Palavras-chave: Julio Curtis; arquitetura rural mineira; arquitetura moderna brasileira; fazendas
mineiras
1-Julio Curtis
O presente artigo tem como base publicações e fotos de Júlio Nicolau Barros de
Curtis, reunidas no livro Vivências com a Arquitetura Tradicional Brasileira. Curtis teve um
papel relevante na construção historiográfica arquitetônica brasileira, no ensino e pesquisa e
na preservação do patrimônio cultural arquitetônico. Nascido em Porto Alegre, no ano de
1929, formou-se na Faculdade Nacional de Arquitetura da Universidade do Brasil, atual
UFRJ, foi o 1º Diretor Regional do IPHAN-RS, representante regional da Fundação pró-
Memória e membro do Conselho Municipal do Patrimônio Histórico de Porto Alegre. Como
docente, lecionou na Universidade Federal do Rio Grande do Sul, na Faculdade de
Arquitetura e Urbanismo como Professor Titular de Arquitetura Brasileira, onde, nesse
mesmo cargo, se aposentou. Costumava levar seus alunos em viagens para conhecer
partes Brasil pertencentes aos seguintes estados: Bahia, Maranhão, Pernambuco, Rio de
Janeiro, São Paulo, Minas Gerais, entre outros.

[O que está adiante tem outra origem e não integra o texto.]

def crtRegs : List Reg := [
  { base := 0, value := fun d _ => crtCfg d.crt.auto d.crt.debounce
    write := some fun d _ v m => { d with crt := { d.crt with
      auto := putB d.crt.auto 0 v m, debounce := putF d.crt.debounce 8 8 v m } } },
  commitReg 4 Dev.commitCrt,
  ro32 8 (fun d => crtCfg d.crt.autoA d.crt.debounceA),
  { base := 0x10, stride := 0x10, count := 8
    value := fun d g => let c := d.grp g
      pack [(0, 1, b2n c.presRaw), (1, 1, b2n c.present), (2, 1, b2n c.pwren), (3, 1, b2n c.pgood), (4, 1, b2n c.fenced),
        (5, 1, b2n c.safe), (6, 3, (d.unit (uid 5 g)).state.code)] },
  { base := 0x14, stride := 0x10, count := 8
    value := fun d g => let c := d.grp g
      pack [(0, 1, b2n c.insert), (1, 1, b2n c.remove), (2, 1, b2n c.surprise), (3, 1, b2n c.pgoodFail)]
    write := some fun d g v m => d.modGrp g (fun c => { c with
      insert := c.insert && !ones 0 v m, remove := c.remove && !ones 1 v m
      surprise := c.surprise && !ones 2 v m, pgoodFail := c.pgoodFail && !ones 3 v m }) },
  { base := 0x18, stride := 0x10, count := 8, value := fun d g => (d.grp g).insertions }]

/-! ## Map, journal, parity, Outrider (R201, R202, R230, R231) -/

/-- Chunks of the map items that meet a test. -/
def Dev.itemsSum (d : Dev) (p : Item → Bool) : Nat :=
  let sum (m : FMap Item) : Nat := ((m.filter (fun x => p x.2)).map (fun x => x.2.chunks)).sum
  sum d.map.leaves + sum d.map.dirs + sum d.map.chunkItems

/-- The alive die with the fewest spares, the lowest on a tie: its spares and its number. -/
def Dev.minSpares (d : Dev) : Nat × Nat :=
  match (d.aliveDies.foldl (fun (a : Option (Nat × Nat)) n =>
    let k := (d.die n).spares.length
    match a with
    | none => some (k, n)
    | some b => if k < b.1 then some (k, n) else some b) none) with
  | some p => p
  | none => (0, 0)

def mapRegs : List Reg := [
  ro64 0x10 (fun d => d.cacheChunks),
  ro64 0x18 (fun d => d.itemsSum (·.dirty)),
  ro64 0x20 (fun d => d.map.hits), ro64 0x28 (fun d => d.map.misses), ro64 0x30 (fun d => d.map.dirMisses),
  ro64 0x38 (fun d => d.map.flushes),
  ro64 0x40 (fun d => (d.headroom % 2 ^ 64).toNat),
  ro32 0x48 (fun d => pack [(0, 16, d.map.sizeBp), (16, 16, d.map.fillBp)]),
  rc32 0x4C (fun d => d.map.pinned) (fun d => { d with map := { d.map with pinned := 0 } }),
  rc32 0x50 (fun d => d.map.events) (fun d => { d with map := { d.map with events := 0 } }),
  ro32 0x54 (fun d => countOf d.nvm.nss (fun p => match p.2 with
    | some n => n.readOnly
    | none => false)),
  ro64 0x58 (fun d => d.map.moves),
  rc32 0x60 (fun d => d.map.discarded) (fun d => { d with map := { d.map with discarded := 0 } }),
  rc32 0x64 (fun d => d.map.capExceeded) (fun d => { d with map := { d.map with capExceeded := 0 } }),
  ro32 0x68 (fun d => pack [(0, 16, d.minSpares.1), (16, 12, d.minSpares.2)])]

/-- Layout of JRN_CFG. -/
def jrnCfg (ms high : Nat) : Nat := pack [(0, 7, ms), (8, 7, high)]

def Dev.commitJrn (d : Dev) : Dev := { d with jrn := { d.jrn with ckptA := d.jrn.ckpt, highA := d.jrn.high } }

def jrnRegs : List Reg := [
  { base := 0, value := fun d _ => jrnCfg d.jrn.ckpt d.jrn.high
    write := some fun d _ v m => { d with jrn := { d.jrn with
      ckpt := putF d.jrn.ckpt 0 7 v m, high := putF d.jrn.high 8 7 v m } } },
  commitReg 4 Dev.commitJrn,
  ro32 8 (fun d => jrnCfg d.jrn.ckptA d.jrn.highA),
  ro64 0x10 (fun d => d.jrn.next), ro64 0x18 (fun d => d.jrn.head), ro64 0x20 (fun d => d.jrn.gen),
  ro32 0x28 (fun d => pack [(0, 13, (d.pool 7).held)]),
  rc32 0x2C (fun d => d.jrn.stallEpochs) (fun d => { d with jrn := { d.jrn with stallEpochs := 0 } }),
  ro64 0x30 (fun d => d.jrn.replayed),
  ro32 0x38 (fun d => pack [(0, 24, d.jrn.timeUs), (24, 2, d.jrn.stop)]),
  rc32 0x3C (fun d => d.jrn.torn) (fun d => { d with jrn := { d.jrn with torn := 0 } })]

def parRegs : List Reg := [
  ro32 0x10 (fun d => pack [(0, 10, (d.pool 14).held), (10, 1, d.newGeom), (11, 4, d.missingGroups.length)]),
  ro64 0x18 (fun d => d.par.sealedCount), ro64 0x20 (fun d => d.par.reconCw),
  rc32 0x28 (fun d => d.par.accRecovered) (fun d => { d with par := { d.par with accRecovered := 0 } }),
  rc32 0x2C (fun d => d.par.unrecoverable) (fun d => { d with par := { d.par with unrecoverable := 0 } }),
  ro32 0x30 (fun d => d.par.stranded),
  { base := 0x40, size := 8, stride := 0x10, count := 8
    value := fun d g => let p := fget d.par.pointers (0, 0) g
      pack [(0, 9, p.1), (9, 16, p.2), (25, 1, b2n (d.rebuilding g))] },
  { base := 0x48, stride := 0x10, count := 8, value := fun d g => fget d.par.rebuilt 0 g },
  ro64 0xC0 (fun d => d.par.poweredMs), ro64 0xC8 (fun d => d.par.unavailMs)]

def outRegs : List Reg := [
  ro32 0x10 (fun d => pack [(0, 2, d.outr.mode), (2, 1, b2n d.clk.stamp.isSome)]),
  ro32 0x14 (fun d => pack [(0, 17, d.outr.rate)]),
  ro64 0x18 (fun d => d.outr.debt),
  ro32 0x20 (fun d => d.ageHours d.oldestZone),
  rc32 0x24 (fun d => d.outr.pinned) (fun d => { d with outr := { d.outr with pinned := 0 } }),
  rc32 0x28 (fun d => d.outr.events) (fun d => { d with outr := { d.outr with events := 0 } }),
  rc32 0x2C (fun d => d.outr.refresh) (fun d => { d with outr := { d.outr with refresh := 0 } }),
  ro64 0x30 (fun d => d.outr.samples),
  ro64 0x38 (fun d => d.clk.timeLast)]

/-! ## Hearths, Drover, Tongs (R260, R364, R298) -/

/-- Hearths in a role, one bit each. -/
def Dev.roleMask (d : Dev) (r : Nat) : Nat := maskOf ((List.range 6).filter (fun h => decide (d.hearthRole h = r)))

/-- Contexts of a Hearth that run instances. -/
def Dev.busyInst (d : Dev) (h : Nat) : Nat :=
  countOf (ctxsOf h) (fun c => match d.busyOf c with
    | some n => (d.thread n).wb.isSome
    | none => false)

def hrtRegs : List Reg := [
  ro32 0x10 (fun d => pack [(0, 6, d.roleMask 1), (8, 6, d.roleMask 2)]),
  ro32 0x14 (fun d => pack [(0, 16, countOf d.hrt.wbs (fun w => decide (w.state = .running))),
    (16, 16, countOf d.hrt.wbs (fun w => decide (w.state = .admitting ∨ w.state = .waiting)))]),
  ro32 0x18 (fun d => pack [(0, 13, countOf d.hrt.images (fun p => p.2.isSome)), (13, 13, d.hrt.withdrawn.length)]),
  ro64 0x20 (fun d => d.hrt.started),
  { base := 0x40, size := 8, stride := 8, count := 8, value := fun d i => fget d.hrt.ends 0 i },
  ro64 0x80 (fun d => pack [(0, 32, d.hrt.faultHandle), (32, 10, d.hrt.faultFix)]),
  rc32 0x88 (fun d => d.hrt.logDropped) (fun d => { d with hrt := { d.hrt with logDropped := 0 } }),
  { base := 0x90, count := 6, value := fun d h => pack [(0, 2, d.hearthRole h), (8, 8, d.busyInst h)] }]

Para Curtis tais viagens tinham imensa
importância, por propiciarem a possibilidade de conhecer e vivenciar a história da arquitetura
brasileira desde seus primórdios, no século XVI. Acreditava que a vivência in loco era o
melhor método de aprendizagem da arquitetura. Estas saídas à campo ocorreram durante
décadas e os locais visitados eram registrados por meio de fotografias1, de autoria do
próprio professor. Foi em Minas Gerais que Curtis constatou que a Arquitetura Moderna
Brasileira2, vinculada à escola carioca, tem fortes influências de uma arquitetura pouco
citada e conhecida, quando trata-se da arquitetura de Minas Gerais: a arquitetura rural
mineira;
“... tenho pra mim que a maior contribuição de Minas Gerais aos primórdios
da arquitetura brasileira contemporânea foi sua arquitetura rural – leiteira e cafezista –
que, sucedendo a civilização urbana do ouro, levou até o VALE, paulista e
1 Atualmente essas fotografias fazem parte do Acervo Julio Curtis, que encontra-se no Laboratório de História e
Teoria da Arquitetura, no Centro Universitário UniRitter, em Porto Alegre-RS. 2 No livro Vivências com a Arquitetura Tradicional Brasileira, Curtis refere-se à Arquitetura Moderna Brasileira
como Arquitetura Contemporânea Brasileira. Assim também faz Yves Bruand no livro Arquitetura Contemporânea no Brasil.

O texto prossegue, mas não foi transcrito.